## Supplied data
-- ==== Sys2Proof/Tests/Slice0.lean ====
section
/-! SUPPORT. Tests with expected results from the spec (95_test_vectors), and for every obligation with hypotheses a
named witness that meets them. -/

namespace Sys2Proof.Tests

open Sys2Proof.Machine

/-! ## WellFormed: each check refuses an ill-formed term -/

theorem test_wf_diff_low : [wellFormed (.diff (-3) 0 0), wellFormed (.diff 0 (-3) 0), wellFormed (.diff 0 0 (-3))] =
    [false, false, false] := by decide

/-- No DIFF can add 2 (90_conflicts C1). -/
theorem test_wf_diff_high : [wellFormed (.diff 2 0 0), wellFormed (.diff 0 2 0), wellFormed (.diff 0 0 2)] =
    [false, false, false] := by decide

theorem test_wf_luma_low : [wellFormed (.luma (-33) 0 0), wellFormed (.luma 0 (-9) 0), wellFormed (.luma 0 0 (-9))] =
    [false, false, false] := by decide

theorem test_wf_luma_high : [wellFormed (.luma 32 0 0), wellFormed (.luma 0 8 0), wellFormed (.luma 0 0 8)] =
    [false, false, false] := by decide

/-- RUN 62 and RUN 63 would be the bytes of RGB and RGBA (R79). -/
theorem test_wf_run : [wellFormed (.run 61), wellFormed (.run 62), wellFormed (.run 63)] = [true, false, false] := by
  decide

/-- The assembler refuses; it does not encode modulo (R83). -/
theorem test_assemble_refuses : assemble (.diff 2 0 0) = none := by decide

/-! ## Decoding: words written out from the patterns of R71 -/

/-- `11111110 r g b`, V-RGB-1. -/
theorem test_decode_rgb : decode [0b11111110, 0x11, 0x22, 0x33] = .ok (.rgb 17 34 51, []) := by decide

/-- `11111111 r g b a`, P1; the byte after it is left. -/
theorem test_decode_rgba : decode [0b11111111, 0x0A, 0x14, 0x1E, 0x28, 0x72] = .ok (.rgba 10 20 30 40, [0x72]) := by
  decide

/-- `00iiiiii`, V-INDEX-3. -/
theorem test_decode_index : decode [0b00110101] = .ok (.index 53, []) := by decide

/-- `01rrggbb`, V-DIFF-2: deltas +1, −2, −2. -/
theorem test_decode_diff : decode [0b01110000] = .ok (.diff 1 (-2) (-2), []) := by decide

/-- `10gggggg rrrrbbbb`, V-LUMA-1: `vg` = +10, then 15 − 8 and 0 − 8. -/
theorem test_decode_luma : decode [0b10101010, 0b11110000] = .ok (.luma 10 7 (-8), []) := by decide

/-- `11nnnnnn`, V-RUN-3. -/
theorem test_decode_run : decode [0b11111101] = .ok (.run 61, []) := by decide

/-- The table numbers a later byte's bits above an earlier one's. -/
theorem test_decode_table_word : decodeTableWord 32 0x332211FE = some (.rgb 0x11 0x22 0x33) := by decide

/-- The header directive of 95_test_vectors: H(1,1,4,0). -/
theorem test_header_bytes : headerBytes 1 1 4 0 =
    [0x71, 0x6F, 0x69, 0x66, 0x00, 0x00, 0x00, 0x01, 0x00, 0x00, 0x00, 0x01, 0x04, 0x00] := by decide

/-! ## The hash table of 95_test_vectors -/

theorem test_hash : [pixelHash ⟨0, 0, 0, 255⟩, pixelHash ⟨255, 255, 255, 255⟩, pixelHash ⟨10, 20, 30, 40⟩,
    pixelHash ⟨16, 32, 48, 255⟩, pixelHash ⟨224, 224, 224, 0⟩] = [53, 38, 12, 21, 32] := by decide

/-! ## One step -/

/-- The state a step answers, if it answers one. -/
def after (o : Host.Outcome State Fault Refusal) : Option State :=
  match o with
  | .next t => some t
  | _ => none

/-- A closed source: the header's 14 bytes (their values no longer matter), then `bs`, then nothing. -/
def bodySource (bs : List Byte) : Source where
  answers := List.replicate 14 (.byte 0) ++ bs.map .byte
  closed := true

/-- The pixel loop of a 1 by 2 image, at its first iteration, with the current pixel `p` and the body `bs`. -/
def loopState (p : Pixel) (bs : List Byte) : State :=
  { State.reset with
    src := bodySource bs
    rdcnt := 14
    requests := 14
    px := p
    npix := 2
    hdrW := 1
    hdrH := 2
    hdrCh := 4
    dphase := .pix }

/-- The same with a source that answers no more than `bs`. -/
def openState (bs : List Byte) : State :=
  { loopState Pixel.initial bs with src := { bodySource bs with closed := false } }

/-- The same under LENIENT_READ = true. -/
def lenientState (bs : List Byte) : State :=
  { loopState Pixel.initial bs with cfg := { Config.normative with lenientRead := true } }

/-- What the vectors give of an iteration: PX, RUN, the requests, the slot written and one cache entry. -/
def seen (i : BitVec 6) (s : State) : Option (Pixel × BitVec 6 × Nat × Option Pixel × Pixel) :=
  (after (step s)).map fun t => (t.px, t.run, t.requests, readSlot t.img s.pos, idxRead t.idx i)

## What is required
Look through the data above and return exactly the lines from the one that contains "def loopState (p" to the one that contains "LENIENT_READ = true. -/", inclusive, with nothing else.

## Worked solution
def loopState (p : Pixel) (bs : List Byte) : State :=
  { State.reset with
    src := bodySource bs
    rdcnt := 14
    requests := 14
    px := p
    npix := 2
    hdrW := 1
    hdrH := 2
    hdrCh := 4
    dphase := .pix }

/-- The same with a source that answers no more than `bs`. -/
def openState (bs : List Byte) : State :=
  { loopState Pixel.initial bs with src := { bodySource bs with closed := false } }

/-- The same under LENIENT_READ = true. -/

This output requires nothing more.